Podcast: Listen In On My Latest About... Everything
Plus, how I got here, where I'm going and why you should "Respect the Risk." Plus, a special note for premium subscribers... and what you may have missed last week.
Not yet a paid subscriber to Herb on the Street and my Red Flag Alerts? Join the growing club, now in the hundreds, who want to avoid the biggest mistake investors make… or just want to understand the concept of risk. You can find out more and how to subscribe right here. If you would prefer to pay with soft dollars, or participate in an upper tier, please contact me directly.
Also, if you already are a premium subscriber… keep an eye out for an upcoming “Important Announcement” from me. If you don’t see it the first time, you’ll be reminded a second… possibly third!
If you’ve got an hour to spare…
I think that every podcast naive enough to have me as a guest is a great podcast, but every now and then I do an interview that I enjoy more than the last. (I should create a link to all of them, which are scattered among my posts, because strung together they provide good insight into who I am and how I really think… assuming you’ve been wondering.)
The most recent with the Steve Curley and Chris Cannon of the Investors First Podcast is now firmly among them.
If you’re not familiar with Steve and Chris, neither was I. And after spending time with them, I’m stunned our paths never crossed… and I will make sure they do again in the future. They both have deep careers in the investment industry.
They started the podcast six years ago as part of the CFA Society of Orlando. Since then, these guys from central Florida – the state I couldn’t wait to leave around 50 years ago – have built quite a following. But more than that – just look at their body of work: it’s a Who’s Who of the Who’s Who of investing.

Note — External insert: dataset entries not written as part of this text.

/-- For a strand that is not exiting, RESULT_LATENCY_ELAPSED completes: exactly the scoreboard entries due later than the core's
cycle, or awaiting a reply, remain; the flag raises that are due have been taken into ASTAT in order and the others remain; no
sticky bit of ASTAT is lost; g, m, the pc, the run state and all the rest of the module are as before. (Where the spec leaves a
choice: log entry 7.) [04_strands_control.md R93; 05_scalar_vector.md R115] -/
def Obligations.LatencyElapsed : Prop :=
  ∀ (s : State) (k : Nat), let j := BitVec.ofNat 3 k
    (∀ b, (s.me.strand j).hold ≠ .exiting b) →
    ∃ t, exec (.resultLatencyElapsed s.cur k) s = .next t ∧
      (∀ p, p ∈ (t.me.strand j).pend ↔ p ∈ (s.me.strand j).pend ∧ ∀ n, p.due = some n → s.me.cc < n) ∧
      (t.me.strand j).astat = ((s.me.strand j).flags.filter fun f => decide (f.due ≤ s.me.cc)).foldl raise (s.me.strand j).astat ∧
      (t.me.strand j).flags = ((s.me.strand j).flags.filter fun f => decide (s.me.cc < f.due)) ∧
      (∀ b, b < 7 → (s.me.strand j).astat.getLsbD b = true → (t.me.strand j).astat.getLsbD b = true) ∧
      t.me.strand j = { s.me.strand j with pend := (t.me.strand j).pend, flags := (t.me.strand j).flags,
                                           astat := (t.me.strand j).astat } ∧
      s.otherCoresSame t ∧ (∀ i, i ≠ j → t.me.strand i = s.me.strand i) ∧ t.me = { s.me with strands := t.me.strands } ∧
      s.sameMemory t

/-- VADD, VSUB, VMUL, VFMA, VMIN, VMAX, VBLK, VSCL, VRCP, VRSQ, VSEL, VSHUF, VCVT without SR and VRED complete on all operands:
v[d] takes the value result of R120 on the lanes' exact values (for VSEL and VSHUF in other than B formats the lanes
themselves), pending for the latency of Table 5.9; the vector unit is taken for one core cycle, two for VRED; nothing else
changes. VCVT with SR uses the draws of the advanced VCVT generator and leaves it advanced by one step. In a value result with a
format other than the B formats, lane i holds the encoding of the new value where mask bit i is 1 and vd's old lane where it is
0, and the side band is vd's. With a B format a block no lane of which is selected keeps all its lanes and its side pair,
whatever the new values are. (Where the spec leaves a choice: log entries 17 and 18.) [05_scalar_vector.md R120;
05_scalar_vector.md R123; 05_scalar_vector.md R126; 05_scalar_vector.md R127; 05_scalar_vector.md R128; 05_scalar_vector.md
R129; 05_scalar_vector.md R130; 05_scalar_vector.md R132; 05_scalar_vector.md R133; 05_scalar_vector.md Table 5.9;
05_scalar_vector.md R119] -/
def Obligations.VectorValueResults : Prop :=
  (∀ (s : State) (d a b c : BitVec 4) (sx h : BitVec 1) (m : BitVec 3) (o k : BitVec 2) (f sf : BitVec 3) (imm : BitVec 8)
      (i : Instr) (x : VReg) (lat occ : Nat),
    let x1 := (s.v a).vals f
    let y1 := (s.v b).vals f
    let z1 := (s.v c).vals f
    let ie : IntEnc := if sx = 1 then .clamp else .wrap
    let val := fun (vs : List Val) (ie : IntEnc) (md : Mode) => (s.v d).valueResult f (s.m k) vs ie md []
    let n := lanesOf f
    let src := (s.v a).vals sf
    let cv := if lanesOf sf = 32 ∧ lanesOf f = 16 then src.drop (16 * h.toNat)
      else if lanesOf sf = 16 ∧ lanesOf f = 32 then List.replicate (16 * h.toNat) .nan ++ src ++ List.replicate 16 .nan else src
    let cm := if lanesOf sf = 16 ∧ lanesOf f = 32 then s.m k &&& (0xFFFF <<< (16 * h.toNat)) else s.m k
    ((i, x, lat, occ) ∈ ([
      (.vadd d a b sx k f, val (x1.zipWith (fun u v => u.add v .rne) y1) ie .rne, vecLat f 2 4 5, 1),
      (.vsub d a b sx k f, val (x1.zipWith (fun u v => u.add v.neg .rne) y1) ie .rne, vecLat f 2 4 5, 1),
      (.vmul d a b sx k f, val (x1.zipWith Val.mul y1) ie .rne, vecLat f 3 4 6, 1),
      (.vfma d a b c k f, val ((x1.zipWith Val.mul y1).zipWith (fun u v => u.add v .rne) z1) .wrap .rne, vecLat f 3 4 6, 1),
      (.vmin d a b k f, val (x1.zipWith Val.min y1) .wrap .rne, vecLat f 2 4 5, 1),
      (.vmax d a b k f, val (x1.zipWith Val.max y1) .wrap .rne, vecLat f 2 4 5, 1),
      (.vblk d a m k f, val x1 .wrap (Mode.ofCode m), 4, 1),
      (.vscl d a imm k f, val (x1.map fun v => v.scale imm.toInt) .wrap .rne, vecLat f 2 4 5, 1),
      (.vrcp d a k f, val (x1.map rcpVal) .wrap .rne, 6, 1), (.vrsq d a k f, val (x1.map rsqVal) .wrap .rne, 6, 1),
      (.vsel d a b k f, if isB f then (s.v d).valueResult f 0xFFFFFFFF
          ((List.range n).map fun j => if (s.m k).getLsbD j then x1.getD j .nan else y1.getD j .nan) .wrap .rne []
        else (s.v d).withLanes f ((List.range n).map fun j => if (s.m k).getLsbD j then (s.v a).lane f j else (s.v b).lane f j),
        vecLat f 2 4 5, 1),
      (.vshuf d a b k f, if isB f then val ((List.range n).map fun j => x1.getD (((s.v b).lane f j).toNat % n) .nan) .wrap .rne
        else (s.v d).rawResult f (s.m k) ((List.range n).map fun j => (s.v a).lane f (((s.v b).lane f j).toNat % n)) 0,
        vecLat f 3 4 6, 1),
      (.vred d a sx o k f, if isB f then
          let r := (pack f (vredVal o f (s.m k) x1 :: List.replicate 15 (Val.ofInt 0)) .rne []).row
          ⟨Vector.ofFn fun j : Fin 32 => r.1.getD j.val 0, 0xFF00#16 ++ r.2⟩
        else (s.v d).withLanes f [encLane f ie .rne 0 (vredVal o f (s.m k) x1)], vecLat f 6 8 8, 2)] :
      List (Instr × VReg × Nat × Nat)) →
      ∃ t, exec i s = .next t ∧ s.writesV t d x lat (s.me.withUnits fun u => { u with vector := s.cc + occ })) ∧
    (m ≠ 4 → ∃ t, exec (.vcvt d a h m k f sf) s = .next t ∧
      s.writesV t d ((s.v d).valueResult f cm cv .conv (Mode.ofCode m) []) 5 (s.me.withUnits fun u => { u with vector := s.cc + 1 })) ∧
    (∃ t, exec (.vcvt d a h 4 k f sf) s = .next t ∧
      s.writesV t d ((s.v d).valueResult f cm cv .conv .sr ((List.range 32).map (srdraw (xs32 s.me.srVcvt)))) 5
        { s.me.withUnits (fun u => { u with vector := s.cc + 1 }) with srVcvt := xs32 s.me.srVcvt })) ∧
    (∀ (old : VReg) (f : BitVec 3) (m : Word) (x : List Val) (ie : IntEnc) (md : Mode) (rnd : List Nat),
    (isB f = false → (old.valueResult f m x ie md rnd).side = old.side ∧ ∀ i, i < lanesOf f →
      (old.valueResult f m x ie md rnd).lane f i = if m.getLsbD i = true then
        (if lanesOf f = 16 then encLane f ie md (rnd.getD i 0) (x.getD i .nan)
         else ((encLane f ie md (rnd.getD i 0) (x.getD i .nan)).truncate 16 : BitVec 16).zeroExtend 32)
      else old.lane f i) ∧
    (isB f = true → ∀ b, b < 2 → (∀ i, i < 16 → m.getLsbD (16 * b + i) = false) →
      (old.valueResult f m x ie md rnd).sideOf b = old.sideOf b ∧
        ∀ i, i < 16 → (old.valueResult f m x ie md rnd).lane16 (16 * b + i) = old.lane16 (16 * b + i)))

I just listened to their 2020 interview with author/investor Morgan Housel while driving and almost ran off the road during a discussion on creativity and writing… because it was as if he had eavesdropped on my private conversations with friends about the who, what, when, where, why – and sometimes how – I do what I do.
Their guests have featured a few friends, like Barry Ritholtz and Peter Atwater… and Meb Faber, who lives up the road near LA and whose podcast appearance connected me with Steve and Chris. Others include legendary investor Howard Marks, Cliff Asness, Patrick O’Shaugnessy, Michael Mauboussin and the venerable keeper of common sense, Jason Zweig, from the Wall Street Journal.

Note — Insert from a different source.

-- ==== Sys2Proof/Laws/State.lean ====
section
/-! SUPPORT. One lemma per field per update: what each named update of the state, of a core and of a strand leaves alone, and
what it sets. -/

namespace Sys2Proof.Machine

Definitely worth adding to your list.
Moving On – If You Missed It…
Recent posts from yours truly that might have been buried in your inbox:
Stock Promotions Gone Wild. It’s my take on what may very well become a poster child of the golden age of grift, which appears to be emerging before our very eyes.
A rare long idea from me, on why one company might be good for a trade… and possibly more. That company, by the way, is Netgear NTGR 0.00%↑, which may be forgotten, but is not entirely gone. Not just is the company in the middle of an attempted little-watched turnaround, but there’s a potential timely catalyst on the horizon that could very well jump-start its shares and accelerate its plans.
The risk of the risk – the Signet edition. This is just a reminder of one of the underlying risks of being overly cautious and avoiding a stock because of the risks. In English: It’s about how even the riskiest stocks can be saved by takeovers and activists. I don’t say it in that piece, but it’s hard for some of us to forget how heavily shorted, highly flawed Questcor was acquired by Mallinckrodt. Those are two names many of you either have never heard of or have conveniently blocked out of your brains. But it was quite a story. If the risk of any heavily shorted company is that it is saved by a takeover, Questcor was the unlikeliest of unlikely to find a suitor. If for no other reason: it was under investigation by multiple federal agencies. Nobody buys that kind of uncertainty. Then along came Mallinckrodt, which thought it knew better and could turn trouble into treasure. Long story short: Six years later Mallinckrodt filed for Chapter 11 bankruptcy reorg. Big moral to that story, kids.
DISCLAIMER: This is solely my opinion based on my observations and interpretations of events, based on published facts and filings, and should not be construed as personal investment advice. (Because it isn’t!)